Depuis l'article de Science, quatre études
européennes et américaines n'ont pas permis de
mettre en évidence le XMRV dans le sang dans
le SFC par biologie moléculaire, sans comporter
les études immunologiques et virologiques qui
ont complété l'étude de Science. Il en est de
même de la dernière étude dans le SFC, publiée
dans le numéro du 7 septembre de la toute aussi
prestigieuse revue PNAS. Effectuée avec des
prélèvements sanguins collectés de 1990 à 2010,
cette étude de biologie moléculaire n'a pas
retrouvé XMRV, mais a mis en évidence des
séquences de MLV dans 86,5 % des cas de SFC
(et même 96 % des membres d'une cohorte de
malades diagnostiqués avec des critères très
rigoureux) contre 6.8 % des sujets normaux. Les
mêmes séquences ont été retrouvées lors
d'examens répétés chez les mêmes malades. La
contamination par du matériel d'origine murine
paraît parfaitement exclue. Au contraire de la
remarquable quasi identité des séquences de
XMRV caractérisées précédemment, l'étude de
PNAS a révélé plusieurs types différents de
séquences proches de celles de PMLV et
apparemment différentes de celles caractérisées
chez des sujets normaux. Les discordances entre
toutes ces études pourraient s'expliquer par des
différences géographiques entre les virus
dérivés des MLV, des différences
technologiques et/ou une hétérogénéité des
diagnostics de SFC. Il faut souligner que les
techniques utilisées ont permis de séquencer une
partie limitée et non l'intégralité des génomes
viraux, ce qui empêche une comparaison parfaite
dans un monde rendu complexe par les
recombinaisons, réarrangements et mutations
chers aux virus. Il est d'ailleurs probable que le
mécanisme de la pathogénicité implique une co-
infection par plusieurs MLV et possiblement
d'autres virus. Quoiqu'il en soit, ces travaux sont
en faveur d'un rôle des MLV dans le SFC. De
nombreuses autres études dans des domaines
variés sont bien sûr nécessaires avant d'arriver à
une conclusion. Surtout, comme le soulignent
pertinemment les biologistes moléculaires du
CNRS de Montpellier dans leur éditorial
accompagnant l'article de PNAS, la preuve ne
peut venir que de l'effet de l'éradication des
virus par des traitements adaptés. Ils rappellent
que le rôle direct de la bactérie Helicobacter
pylori dans les ulcères gastroduodénaux n'a été
admis que quand leur guérison par des
traitements antibiotiques a été démontrée. Ce
type de recherche est maintenant envisageable
dans le SFC, mais il faut en peser le rapport
bénéfices/risques et elles ne paraissent pas
faciles à conduire avec la rigueur indispensable.

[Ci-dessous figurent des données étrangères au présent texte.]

/-- A host word with bits 7:6 and bit 2 clear is put together from its operation and instance (R53). -/
theorem hostWord_of_fields {w : TWord} (hclass : w.toNat / 256 = 2) (h76 : w.extractLsb' 6 2 = 0) (h2 : w.getLsbD 2 = false) :
    BitVec.ofNat 10 (0x200 + (w.extractLsb' 0 2).toNat) ||| kBits (kField w) = w := by
  have hop := field_toNat w 0 2
  have hsum := hostWord_eq_or ⟨(w.extractLsb' 0 2).toNat, (w.extractLsb' 0 2).isLt⟩ (kField w)
  have h76' : ¬w.toNat / 64 % 4 ≠ 0 := mt (hostField_ne_zero_iff w).mpr (not_not_intro h76)
  rw [getLsbD_eq_decide] at h2
  have h2' := of_decide_eq_false h2
  rw [← hsum]
  refine BitVec.eq_of_toNat_eq ?_
  rw [BitVec.toNat_ofNat, kField_val]
  dsimp only
  omega

/-- The word of a decoded host operation is the transaction's. -/
theorem decodeHost_word {n : Nat} {t : Transaction} {i : Instr} (hclass : t.word.toNat / 256 = 2) (h : decodeHost n t = .ok i) :
    i.word = t.word := by
  unfold decodeHost at h
  dsimp only at h
  split at h
  case isTrue => cases h
  case isFalse h76 =>
    split at h
    case isTrue => cases h
    case isFalse h2 =>
      have hword := hostWord_of_fields hclass (not_not.mp h76) (Bool.eq_false_iff.mpr h2)
      split at h <;> obtain ⟨hk, rfl⟩ := (Machine.ite_ok_eq_ok_iff ..).mp h
      case h_1 hop =>
        rw [hop, show kField t.word = 0 from Fin.ext hk] at hword
        exact hword
      case h_2 hop => rwa [hop] at hword
      case h_3 hop => rwa [hop] at hword
      case h_4 hop0 hop1 hop2 =>
        have hne : ¬(t.word.extractLsb' 0 2).toNat = 0 ∧ ¬(t.word.extractLsb' 0 2).toNat = 1 ∧
          ¬(t.word.extractLsb' 0 2).toNat = 2 := ⟨hop0, hop1, hop2⟩
        have hop : (t.word.extractLsb' 0 2).toNat = 3 := by omega
        rwa [hop] at hword

/-- Settles O2: a decoded operation is well formed, and in each class its word is put together from the fields it was decoded from. -/
theorem encodeOfDecode : Obligations.EncodeOfDecode := by
  rintro n ⟨w, d, c, bs⟩ i h
  refine ⟨Machine.decode_wellFormed h, ?_⟩
  have hfield := classField_toNat w
  have hclass : w.toNat / 256 = 0 ∨ w.toNat / 256 = 1 ∨ w.toNat / 256 = 2 ∨ w.toNat / 256 = 3 := by omega
  obtain hc | hc | hc | hc := hclass
  · rw [decode_class0 (hfield.trans hc)] at h
    cases h
    exact decodeTimer_word hc d
  · rw [decode_class1 (hfield.trans hc)] at h
    rw [if_neg (by dsimp only; omega)]
    exact decodeSerial_word hc h
  · rw [decode_class2 (hfield.trans hc)] at h
    rw [if_neg (by dsimp only; omega)]
    exact decodeHost_word hc h
  · rw [decode_class3 (hfield.trans hc)] at h
    cases h

end Sys2Proof
end

section
/-! PROOFS. Bus accesses at their full addresses (20_memory.md sections 1 to 3): routing, the byte behind an address, and WR16. -/

namespace Sys2Proof.Machine

/-- A step at the encoding of a driver's operation runs the operation's shape. -/
theorem step_of_op {s : State} {op : Op} {rest : List Transaction} (hops : s.ops = op.encode s.params :: rest) :
    step s = (shapeOfOp s.params op).run { s with ops := rest } :=
  step_of_encode (by rw [hops, Op.encode_eq_shape])

theorem route_eq_timer_iff (p : Params) (a : Addr) : route p a = .timer ↔ inTimerWindow p a = true := by
  unfold route
  split
  case isTrue h => exact iff_of_true rfl h
  case isFalse h =>
    refine iff_of_false ?_ h
    split <;> nofun

/-- An address that is routed to a serial instance is in the window of one that was constructed (R40). -/
theorem lt_of_route_eq_sci {p : Params} {a : Addr} {k : Fin 8} (h : route p a = .sci k) : k.val < p.sci.length := by
  unfold route at h
  split at h
  case isTrue => cases h
  case isFalse =>
    split at h <;> cases h
    case h_1 hfind =>
      have hwindow := List.find?_some hfind
      by_contra hk
      simp [inSciWindow, List.getElem?_eq_none_iff.mpr (not_lt.mp hk)] at hwindow

/-- A sound state has one instance per construction entry. -/
theorem State.Sound.length_sci {s : State} (hs : s.Sound) : s.sci.length = s.params.sci.length := by
  simpa using congrArg List.length hs.offsets

/-- Settles O7: a routed read is the read of the register that `byteAt` reads, of the timer or of an instance there is. -/
theorem busReadReturnsByteAt : Obligations.BusReadReturnsByteAt := by
  intro s a op rest hs hop hops
  rw [step_of_op hops]
  cases hroute : route s.params a with
  | timer =>
    simp only [memReadOp, hroute, Option.some.injEq] at hop
    subst hop
    have hwindow := (route_eq_timer_iff ..).mp hroute
    refine ⟨s.timer.readReg (tmrReg (timerOffset s.params a)), by simp only [State.byteAt, hroute], ?_⟩
    rw [shapeOfOp, if_pos hwindow]
    rfl
  | sci k =>
    simp only [memReadOp, hroute, Option.some.injEq] at hop
    subst hop
    have hk : k.val < s.sci.length := hs.length_sci ▸ lt_of_route_eq_sci hroute
    have hx : s.sci[k.val]? = some s.sci[k.val] := List.getElem?_eq_getElem hk
    refine ⟨(s.sci[k.val]).readReg (sciReg (sciOffset a)), by simp only [State.byteAt, hroute, hx], ?_⟩
    exact (askSci_next ..).mpr ⟨_, hx, rfl⟩
  | fallback => simp [memReadOp, hroute] at hop

/-- The offset of an address in the window as a number (R35). -/
theorem timerOffset_toNat {p : Params} {a : Addr} (ha : inTimerWindow p a = true) :
    p.tmrBase.toNat ≤ a.toNat ∧ (timerOffset p a).toNat = a.toNat - p.tmrBase.toNat := by
  simp only [inTimerWindow, Bool.and_eq_true, decide_eq_true_eq] at ha
  refine ⟨ha.1, ?_⟩
  rw [timerOffset, BitVec.toNat_ofNat]
  omega

/-- Two addresses in the window that select one register are one address. -/
theorem eq_of_tmrReg_timerOffset_eq {p : Params} {a b : Addr} (ha : inTimerWindow p a = true) (hb : inTimerWindow p b = true)
    (h : tmrReg (timerOffset p b) = tmrReg (timerOffset p a)) : b = a := by
  have hoffset := congrArg TmrReg.offset h
  rw [tmrReg_offset, tmrReg_offset, ← BitVec.toNat_inj] at hoffset
  obtain ⟨hlea, hoffa⟩ := timerOffset_toNat ha
  obtain ⟨hleb, hoffb⟩ := timerOffset_toNat hb
  exact BitVec.eq_of_toNat_eq (by omega)

/-- The offsets that select a TIOR are one in each channel's block (R36). -/
theorem tmrReg_eq_tior_iff (off : BitVec 6) :
    (∃ i, tmrReg off = .chan i .tior) ↔ off.toNat ∈ [0x05, 0x0F, 0x19, 0x23, 0x33] := by
  revert off
  decide

/-- A timer register reads back what was written to it; TIOR reads 0x00. -/
theorem Timer.readReg_writeReg_self (t : Timer) (d : Byte) (r : TmrReg) :
    (t.writeReg d r).readReg r = if ∃ i, r = .chan i .tior then 0x00 else d := by
  cases r with
  | chan i r =>
    have hread : (t.writeReg d (.chan i r)).readReg (.chan i r) = ((t.ch[i]).writeReg d r).readReg r :=
      congrArg (·.readReg r) (t.onChannel_ch_self i (·.writeReg d r))
    rw [hread, Channel.readReg_writeReg_self]
    simp
  | scratch2C | scratch30 | scratch3C => simp [Timer.readReg, Timer.writeReg]
  | tstr | tsnc | tmdr | tfcr => simp [Timer.readReg, Timer.writeReg]

/-- The index of the scratch region that a scratch register stands at (R37). `Timer.readReg_scratch` and `Timer.writeReg_scratch` tie
it to the registers. -/
def scratchIndex? : TmrReg → Option (Fin 64)
  | .scratch2C j => some (scratch2CIndex j)
  | .scratch30 j => some (scratch30Index j)
  | .scratch3C j => some (scratch3CIndex j)
  | .tstr | .tsnc | .tmdr | .tfcr | .chan _ _ => none

theorem Timer.readReg_scratch {r : TmrReg} {n : Fin 64} (hr : scratchIndex? r = some n) (t : Timer) : t.readReg r = t.scratch[n] := by
  cases r <;> cases hr <;> rfl

theorem Timer.writeReg_scratch {r : TmrReg} {n : Fin 64} (hr : scratchIndex? r = some n) (t : Timer) (d : Byte) :
    t.writeReg d r = { t with scratch := t.scratch.set n d } := by
  cases r <;> cases hr <;> rfl

/-- A scratch register is the one at its index. -/
theorem eq_of_scratchIndex {r r' : TmrReg} {n : Fin 64} (hr : scratchIndex? r = some n) (hr' : scratchIndex? r' = some n) : r' = r := by
  have hoffset : ∀ {r : TmrReg}, scratchIndex? r = some n → r.offset = BitVec.ofNat 6 n.val := by
    intro r hr
    cases r <;> cases hr <;> rfl
  rw [← offset_tmrReg r, ← offset_tmrReg r', hoffset hr, hoffset hr']

/-- A write to a scratch register leaves what every other register reads. -/
theorem Timer.readReg_writeReg_scratch_of_ne {r r' : TmrReg} {n : Fin 64} (hr : scratchIndex? r = some n) (h : r' ≠ r) (t : Timer)
    (d : Byte) : (t.writeReg d r).readReg r' = t.readReg r' := by
  rw [Timer.writeReg_scratch hr]
  cases hr' : scratchIndex? r' with
  | none =>
    cases r' with
    | tstr | tsnc | tmdr | tfcr | chan => rfl
    | scratch2C | scratch30 | scratch3C => cases hr'
  | some m =>
    have hne : n.val ≠ m.val := fun hnm => h (eq_of_scratchIndex hr (Fin.ext hnm ▸ hr'))
    rw [Timer.readReg_scratch hr', Timer.readReg_scratch hr']
    exact Vector.getElem_set_ne n.isLt m.isLt hne

/-- A write to a channel register leaves what every other register reads. -/
theorem Timer.readReg_writeReg_chan_of_ne {i : Fin 5} {c : ChanReg} {r' : TmrReg} (h : r' ≠ .chan i c) (t : Timer) (d : Byte) :
    (t.writeReg d (.chan i c)).readReg r' = t.readReg r' := by
  cases r' with
  | tstr | tsnc | tmdr | tfcr | scratch2C | scratch30 | scratch3C => rfl
  | chan j c' =>
    obtain hsame | ⟨c₀, hreg, hwritten⟩ := t.writeReg_getElem_ch d (.chan i c) j
    · exact congrArg (·.readReg c') hsame
    · cases hreg
      have hne : c' ≠ c := fun hc => h (hc ▸ rfl)
      exact (congrArg (·.readReg c') hwritten).trans (Channel.readReg_writeReg_of_ne _ d c c' hne)

/-- A write to one timer register leaves what every other one reads. -/
theorem Timer.readReg_writeReg_of_ne {r r' : TmrReg} (h : r' ≠ r) (t : Timer) (d : Byte) :
    (t.writeReg d r).readReg r' = t.readReg r' := by
  cases r with
  | chan i c => exact Timer.readReg_writeReg_chan_of_ne h t d
  | scratch2C | scratch30 | scratch3C => exact Timer.readReg_writeReg_scratch_of_ne rfl h t d
  | tstr =>
    cases r' with
    | tstr => exact absurd rfl h
    | _ => rfl
  | tsnc =>
    cases r' with
    | tsnc => exact absurd rfl h
    | _ => rfl
  | tmdr =>
    cases r' with
    | tmdr => exact absurd rfl h
    | _ => rfl
  | tfcr =>
    cases r' with
    | tfcr => exact absurd rfl h
    | _ => rfl

/-- The byte at an address in the window is that of the register its offset selects. -/
theorem State.byteAt_of_inTimerWindow {s : State} {p : Params} {a : Addr} (ha : inTimerWindow p a = true) (hp : s.params = p) :
    s.byteAt a = some (s.timer.readReg (tmrReg (timerOffset p a))) := by
  subst hp
  simp only [State.byteAt, (route_eq_timer_iff ..).mpr ha]

/-- The byte at an address outside the window does not depend on the timer. -/
theorem State.byteAt_of_not_inTimerWindow {s t : State} {a : Addr} (ha : ¬inTimerWindow s.params a = true) (hparams : t.params = s.params)
    (hsci : t.sci = s.sci) : t.byteAt a = s.byteAt a := by
  unfold State.byteAt
  rw [hparams, hsci]
  split
  case h_1 hroute => exact absurd ((route_eq_timer_iff ..).mp hroute) ha
  all_goals rfl

/-- A step at the encoding of a write in the window stores into the register that the address selects. -/
theorem step_of_tmrWrite {s : State} {a : Addr} {d : Byte} {rest : List Transaction} (ha : inTimerWindow s.params a = true)
    (hops : s.ops = (Op.tmrWrite a d).encode s.params :: rest) :
    step s = .next { s with
      timer := s.timer.writeReg d (tmrReg (timerOffset s.params a)), returned := .none, ops := rest } := by
  rw [step_of_op hops, shapeOfOp, if_pos ha]
  rfl
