-- ==== Sys2Proof/Machine/Bytes.lean ====
section
/-! DEFINITION. ByteOps (`40_byteops.md` rules R111 to R117) and the assembly of bytes into quads, blocks and words that
the commands use. Pure functions; none is a command (rule R110). -/

namespace Sys2Proof.Machine

/-! ### Rotates (rules R111, R112) -/

/-- `RotateLeft` (rule R111). Amounts of 32 or more are outside the contract and unreachable; they are reduced modulo
32 (D33, log entry 12). -/
def rotateLeft (x : Word) (n : Nat) : Word :=
  if n % 32 = 0 then x else (x <<< (n % 32)) ||| (x >>> (32 - n % 32))

/-- `RotateRight` (rule R112). No engine uses it. -/
def rotateRight (x : Word) (n : Nat) : Word :=
  if n % 32 = 0 then x else (x >>> (n % 32)) ||| (x <<< (32 - n % 32))

/-! ### Words and bytes (rules R113 to R116) -/

/-- Byte `k` of a word, byte 0 the least significant. -/
def byteOf (x : Word) (k : Nat) : Byte := x.extractLsb' (8 * k) 8

/-- The four bytes of a word, low byte first. -/
def wordBytes (x : Word) : List Byte := [byteOf x 0, byteOf x 1, byteOf x 2, byteOf x 3]

/-- A word from four bytes, low byte first (rule R114). -/
def wordOf (b0 b1 b2 b3 : Byte) : Word := b3 ++ b2 ++ b1 ++ b0

/-- `Encode` on a whole list of words: little-endian (rule R113) or big-endian (rule R115). -/
def encodeAll (little : Bool) : List Word → List Byte
  | [] => []
  | x :: t => (if little then wordBytes x else (wordBytes x).reverse) ++ encodeAll little t

/-- `Decode` on a whole list of bytes: little-endian (rule R114) or big-endian (rule R115). -/
def decodeAll (little : Bool) : List Byte → List Word
  | b0 :: b1 :: b2 :: b3 :: t => (if little then wordOf b0 b1 b2 b3 else wordOf b3 b2 b1 b0) :: decodeAll little t
  | _ => []

/-- `Encode(words, len, littleEndian)`. No result where `len` is not a multiple of 4 (rule R116, log entry 13) or the
words are too few. -/
def encodeWords (ws : List Word) (len : Nat) (little : Bool) : Option (List Byte) :=
  if len % 4 = 0 ∧ len / 4 ≤ ws.length then some (encodeAll little (ws.take (len / 4))) else none

/-- `Decode(bytes, len, littleEndian)`. No result where `len` is not a multiple of 4 or the bytes are too few. -/
def decodeWords (bs : List Byte) (len : Nat) (little : Bool) : Option (List Word) :=
  if len % 4 = 0 ∧ len ≤ bs.length then some (decodeAll little (bs.take len)) else none

/-! ### Copy and fill (rule R117) -/

/-- `Copy(dst, off, src, 0, len(src))`: `dst[off + k] <- src[k]`, for a range inside `dst`. -/
def copyInto (dst : List Byte) (off : Nat) (src : List Byte) : List Byte :=
  dst.take off ++ src ++ dst.drop (off + src.length)

/-- `Copy(dst, dstOff, src, srcOff, n)`: `dst[dstOff + k] <- src[srcOff + k]` for k below n. -/
def copyBytes (dst : List Byte) (dstOff : Nat) (src : List Byte) (srcOff n : Nat) : List Byte :=
  copyInto dst dstOff ((src.drop srcOff).take n)

/-- `Fill(dst, off, n, v)`: `dst[off + k] <- v` for k below n. -/
def fillInto (dst : List Byte) (off n : Nat) (v : Byte) : List Byte := copyInto dst off (List.replicate n v)

/-- `zeros(n)` of rule R10. -/
def zeros (n : Nat) : List Byte := List.replicate n 0

/-! ### Quads and blocks -/

def Quad.xor (x y : Quad) : Quad := ⟨x.b0 ^^^ y.b0, x.b1 ^^^ y.b1, x.b2 ^^^ y.b2, x.b3 ^^^ y.b3⟩

/-- Bytewise XOR of 16 bytes (`44_transform.md` rule R228). -/
def Block.xor (x y : Block) : Block := ⟨x.c0.xor y.c0, x.c1.xor y.c1, x.c2.xor y.c2, x.c3.xor y.c3⟩

def Quad.map (f : Byte → Byte) (x : Quad) : Quad := ⟨f x.b0, f x.b1, f x.b2, f x.b3⟩

def Block.map (f : Byte → Byte) (x : Block) : Block := ⟨x.c0.map f, x.c1.map f, x.c2.map f, x.c3.map f⟩

/-- The quad of four bytes from place `i` of a sequence. -/
def quadAt (l : List Byte) (i : Nat) : Quad := ⟨l.getD i 0, l.getD (i + 1) 0, l.getD (i + 2) 0, l.getD (i + 3) 0⟩

/-- `Load` (`43_aes_core.md` rule R184): the first 16 bytes of a sequence, column by column. -/
def Block.load (l : List Byte) : Block := ⟨quadAt l 0, quadAt l 4, quadAt l 8, quadAt l 12⟩

def Quad.bytes (x : Quad) : List Byte := [x.b0, x.b1, x.b2, x.b3]

/-- `Store` (rule R184). -/
def Block.bytes (x : Block) : List Byte := x.c0.bytes ++ x.c1.bytes ++ x.c2.bytes ++ x.c3.bytes

/-- The first `k` blocks of a sequence: `data[16j .. 16j+16)` for j below k. -/
def blocksOf : Nat → List Byte → List Block
  | 0, _ => []
  | k + 1, l => Block.load l :: blocksOf k (l.drop 16)

/-- The bytes of a sequence of blocks, in order. -/
def bytesOf : List Block → List Byte
  | [] => []
  | b :: t => b.bytes ++ bytesOf t

/-- A word of an inline block as bytes, low byte first (`30_encoding.md` rule R87). -/
def Quad.ofWord (x : Word) : Quad := ⟨byteOf x 0, byteOf x 1, byteOf x 2, byteOf x 3⟩

/-- The inline block of format X (rule R87). -/
def Block.ofWords (d0 d1 d2 d3 : Word) : Block := ⟨Quad.ofWord d0, Quad.ofWord d1, Quad.ofWord d2, Quad.ofWord d3⟩

/-- Bytes packed into words for a response (rules R87, R88): low byte first, the last word's unused high bytes 0. -/
def packWords : List Byte → List Word
  | [] => []
  | [b0] => [wordOf b0 0 0 0]
  | [b0, b1] => [wordOf b0 b1 0 0]
  | [b0, b1, b2] => [wordOf b0 b1 b2 0]
  | b0 :: b1 :: b2 :: b3 :: t => wordOf b0 b1 b2 b3 :: packWords t

end Sys2Proof.Machine
end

A titre anecdotique et personnel, j'ai vécu aux
États-Unis et y ai participé à des recherches
chez la souris. L'infection virale qui a conduit à
mon entrée dans le SFC n'a pas été contractée à
cette occasion, mais 5 ans plus tard lors d'un
séjour aux États-Unis pendant lequel je n'ai pas
eu le moindre contact avec des souris ou des
cellules murines. JL Preud’homme,
Médecin retraité, professeur d’Immunologie, SFC déclaré au décours d’une infection, par un virus non
identifié, contractée aux États-Unis.
. PNAS : Proceedings of the National Academy of Sciences.